I’m using inverse kinematics to solve for the joint locations and then using CFrame.new(mid,jointpos) to set the arm’s CFrames, but as you can see in the following GIF, the arms constantly rotate when the IK updates as you look up and down. How can I prevent it from spinning on the relative Y axis?

I don’t know what method you are using, but I think it’s rotate relatively rather than globally. Not too much of an expert when it comes to CFrames, but have you thought of rotating the body relative to an external part’s rotation? *What is your current method?*

Currently, every arm is are welded to the UpperTorso. My IK solver returns the position that the joints need to be at in order for the arms to connect from a start position to an end position. I’m iterating through each joint, finding the midpoint between each adjacent joint, and then doing CFrame.new(midpoint,nextjoint) to set the arm CFrames.

Sounds like you want a reference vector to use to lock rotation. You could try making a function that constructs the rotation matrix by hand. The math behind it isn’t too involved so it wouldn’t be hard to do. I have some C++ code lying around that could be converted and repurposed for your needs:

```
// expects direction and globalUp to be unit vectors
Matrix3& Matrix3::face(const Vector3& position, const Vector3& direction, const Vector3& globalUp)
{
// normalized because the angle between these vectors isn't guaranteed to be 90, so the sin isn't guaranteed to be 1 (affects outcome length)
Vector3 right = direction.cross(globalUp).normalize();
// should be a unit vector, but might want to normalize this if floating points become a problem
Vector3 up = right.cross(direction);
// equivalent is the 12 argument CFrame constructor that takes a rotation matrix
// CFrame.new(position.x, position.y, position.z, right.x, up.x, -direction.x, right.y, up.y, -direction.y, right.z, up.z, -direction.z)
return setVectors(position, right, up, -direction);
}
```

Just gotta define some reference vector in your rig and use that for “globalUp”, preferably in object space relative to the rig. Be careful about parallel vectors, though. This function doesn’t like parallel direction & globalUp values.

I might revisit this later and explain what is going on in more detail when I’m not as tired.

Two things:

- Do your IK calculations in the local space of your RootPart or equivalent;
- Avoid using the lookAt CFrame constructor as you need full control over the components.

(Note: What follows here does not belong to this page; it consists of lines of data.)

-- ==== Sys2Proof/Certificates/Slice0/Obligations.lean ====
section
/-! DEFINITION. The statements about the CFDL core, one `Prop` each, from the numbered rules of spec/. A statement about
`engineStep sine` reaches a run through `Obligations.StepPerformsTheNextAgendaEntry`. RDATA is the field `rdata`: a word
after a read, `none` after a write, which returns nothing (46_host_bus R270; log 6). -/

open Sys2Proof Sys2Proof.Machine

/-! Encoding -/

/-- Decoding the encoding of any well-formed operation gives it back, with every operand at every value (30_encoding R90
to R95). -/
def Obligations.DecodeInvertsEncode : Prop :=
  ∀ i : Instr, i.wellFormed = true → decode (encode i) = i

/-- Decoding is total and loses nothing: each of the 2^20 descriptors, with its WDATA, and each of the 2^32 command words
is one well-formed operation, whose encoding is the word itself (30_encoding R95; a read carries no WDATA, R93). -/
def Obligations.EveryWordIsOneWellFormedOperation : Prop :=
  (∀ (ht : Descriptor) (wd : Word), (decodeHT ht wd).wellFormed = true ∧
    encode (decodeHT ht wd) = .transaction ht (if ht.getLsbD 19 then wd else 0#32)) ∧
  (∀ v : Word, (decodeCommand v).wellFormed = true ∧ encode (decodeCommand v) = .command v)

/-- Words of the spec's vectors V-HT-1 to V-HT-22 and the three command words decode to the rows they stand for
(95_test_vectors section 2.7, 30_encoding R91), the raw records too (their widths are the model's: log 14). -/
def Obligations.SpecVectorWordsDecode : Prop :=
  decodeTableWord 20 0x40004 = some .rdStatus ∧
  decodeTableWord 56 (0xC0034 + 0x00000003 * 2 ^ 24) = some (.wrType 3#32) ∧
  decodeTableWord 20 0x40064 = some (.rdRsvd 25#5) ∧
  decodeTableWord 32 0x00000002 = some .process ∧
  decodeHT 0xC0000#20 1#32 = .wrCmd 1#32 ∧
  decodeHT 0xC0058#20 7#32 = .wrObs 6#4 7#32 ∧
  decodeHT 0xC0018#20 7#32 = .wrRsvd 6#5 7#32 ∧
  decodeHT 0xC7FFC#20 7#32 = .wrIbufL 4095#12 7#32 ∧
  decodeHT 0x4C008#20 0#32 = .rdObufL 2#12 ∧
  decodeHT 0x40080#20 0#32 = .rdBuserr 2#2 0x00080#17 ∧
  decodeHT 0x00004#20 0#32 = .rdBuserr 0#2 0x00004#17 ∧
  decodeHT 0xC0002#20 3#32 = .wrBuserr 2#2 0x00002#17 3#32 ∧
  decodeCommand 0x00000000#32 = .nop ∧
  decodeCommand 0x00000001#32 = .configure ∧
  decodeCommand 0x00000011#32 = .cmdIllegal 0x00000011#32

/-! The step -/

/-- A step performs the next entry of the total order: the transaction the descriptor decodes to, the engine's turn, or
RESET; with nothing listed, the engine's turn (00_scope R5, 20_memory R68; the agenda is the model's form of the order,
log 5, and RESET leaves it in place, log 8). With PEND = NONE the engine's turn changes nothing. -/
def Obligations.StepPerformsTheNextAgendaEntry : Prop :=
  ∀ s : State,
    (∀ ht wd rest i, s.agenda = .host ht wd :: rest → decodeHT ht wd = i →
      step s = exec i { s with agenda := rest }) ∧
    (∀ rest, s.agenda = .engine :: rest → step s = engineStep sine { s with agenda := rest }) ∧
    (s.agenda = [] → step s = engineStep sine s) ∧
    (∀ rest, s.agenda = .reset :: rest →
      step s = .next { State.reset with epoch := s.epoch + 1, agenda := rest }) ∧
    (s.pend = .none → engineStep sine s = .next s)

/-- A raw record that the decoder reads as operation i, placed with `withFetchWord`, is what the very next step runs: a
transaction directly, a command word as the write of it to CMD (45_commands R240; logs 5, 14, 15). -/
def Obligations.StepRunsThePlacedRecord : Prop :=
  ∀ (s : State) (nbits w : Nat) (i : Instr), decodeTableWord nbits w = some i →
    step (s.withFetchWord nbits w) = exec i s

/-- WR_CMD with data v does exactly what the command word v does, for every word and every state (46_host_bus R274). -/
def Obligations.CommandWriteRunsItsCommandWord : Prop :=
  ∀ (s : State) (v : Word), exec (.wrCmd v) s = exec (decodeCommand v) s

/-! Reads -/

/-- RD_CMD: RDATA is 0 in every state, and nothing else changes (46_host_bus R275). -/
def Obligations.CommandRegisterReadsZero : Prop :=
  (∀ wd, decodeHT 0x40000#20 wd = .rdCmd) ∧
  ∀ s : State, exec .rdCmd s = .next { s with rdata := some 0x00000000#32 }

/-- RD_STATUS: RDATA has CONFIGURED, BUSY, BLK_CLAMPED and the six error bits in their places and 0 in every other, and
nothing else changes (46_host_bus R276). -/
def Obligations.StatusReadReturnsItsFields : Prop :=
  (∀ wd, decodeHT 0x40004#20 wd = .rdStatus) ∧
  ∀ s : State, ∃ w : Word, exec .rdStatus s = .next { s with rdata := some w } ∧
    w.getLsbD 0 = s.configured ∧ w.getLsbD 1 = decide (s.pend ≠ .none) ∧ w.getLsbD 2 = s.blkClamped ∧
    w.getLsbD 8 = s.errors.unconf ∧ w.getLsbD 9 = s.errors.cfg ∧ w.getLsbD 10 = s.errors.cmd ∧
    w.getLsbD 11 = s.errors.busy ∧ w.getLsbD 12 = s.errors.count ∧ w.getLsbD 13 = s.errors.bus ∧
    ∀ j : Nat, (3 ≤ j ∧ j ≤ 7) ∨ 14 ≤ j → w.getLsbD j = false

/-- RD_SR_IN, RD_MAXBLK_IN and RD_FRAME_COUNT return the word last stored, in every state, and change nothing else
(46_host_bus R278, R280, R282). -/
def Obligations.OperandRegisterReads : Prop :=
  (∀ wd, decodeHT 0x40008#20 wd = .rdSrIn) ∧ (∀ wd, decodeHT 0x4000C#20 wd = .rdMaxblkIn) ∧
  (∀ wd, decodeHT 0x40010#20 wd = .rdFrameCount) ∧
  ∀ s : State,
    exec .rdSrIn s = .next { s with rdata := some s.srIn } ∧
    exec .rdMaxblkIn s = .next { s with rdata := some s.maxblkIn } ∧
    exec .rdFrameCount s = .next { s with rdata := some s.frameCount }

/-- RD_DRYWET to RD_FEEDBACK return the stored word bit for bit, RD_TYPE the effect bit under 31 zero bits, and change
nothing else (46_host_bus R284, R286, R288, R290, R292, R294). -/
def Obligations.ParameterRegisterReads : Prop :=
  (∀ wd, decodeHT 0x40020#20 wd = .rdDrywet) ∧ (∀ wd, decodeHT 0x40024#20 wd = .rdDepth) ∧
  (∀ wd, decodeHT 0x40028#20 wd = .rdRate) ∧ (∀ wd, decodeHT 0x4002C#20 wd = .rdPhaseOffset) ∧
  (∀ wd, decodeHT 0x40030#20 wd = .rdFeedback) ∧ (∀ wd, decodeHT 0x40034#20 wd = .rdType) ∧
  ∀ s : State,
    exec .rdDrywet s = .next { s with rdata := some s.params.drywet } ∧
    exec .rdDepth s = .next { s with rdata := some s.params.depth } ∧
    exec .rdRate s = .next { s with rdata := some s.params.rate } ∧
    exec .rdPhaseOffset s = .next { s with rdata := some s.params.phaseOffset } ∧
    exec .rdFeedback s = .next { s with rdata := some s.params.feedback } ∧
    exec .rdType s = .next { s with rdata := some (if s.params.effect = .flanger then 1#32 else 0#32) }

/-- RD_CFG_SR, RD_CFG_LEN and RD_CFG_MAXBLK return the configuration, zero-extended, and change nothing else: 0 while
Unconfigured; while Configured a length from 2 to 524288; a maximum block of at most 4096 (46_host_bus R296 to R298). -/
def Obligations.ConfigurationRegisterReads : Prop :=
  (∀ wd, decodeHT 0x40040#20 wd = .rdCfgSr) ∧ (∀ wd, decodeHT 0x40044#20 wd = .rdCfgLen) ∧
  (∀ wd, decodeHT 0x40048#20 wd = .rdCfgMaxblk) ∧
  ∀ s : State,
    exec .rdCfgSr s = .next { s with rdata := some s.cfgSr } ∧
    exec .rdCfgLen s = .next { s with rdata := some (BitVec.ofNat 32 s.cfgLen) } ∧
    exec .rdCfgMaxblk s = .next { s with rdata := some (BitVec.ofNat 32 s.cfgMaxblk) } ∧
    (Inv s → (BitVec.ofNat 32 s.cfgLen).toNat = s.cfgLen ∧ (BitVec.ofNat 32 s.cfgMaxblk).toNat = s.cfgMaxblk ∧
      s.cfgMaxblk ≤ 4096 ∧ (s.configured = false → s.cfgSr = 0x00000000#32 ∧ s.cfgLen = 0 ∧ s.cfgMaxblk = 0) ∧
      (s.configured = true → 2 ≤ s.cfgLen ∧ s.cfgLen ≤ 524288))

I’m taking multivariable calculus at my high school right now and that’s actually what we were just learning about recently. I was thinking about using cross product vectors to do it, but I had no idea how to implement it exactly. I’ll try out your method when I get home. Thank you!

@sircfenner I’m solving for global IK joint locations and then converting it to local space using :toObjectSpace() but I guess I could solve for local IK directly.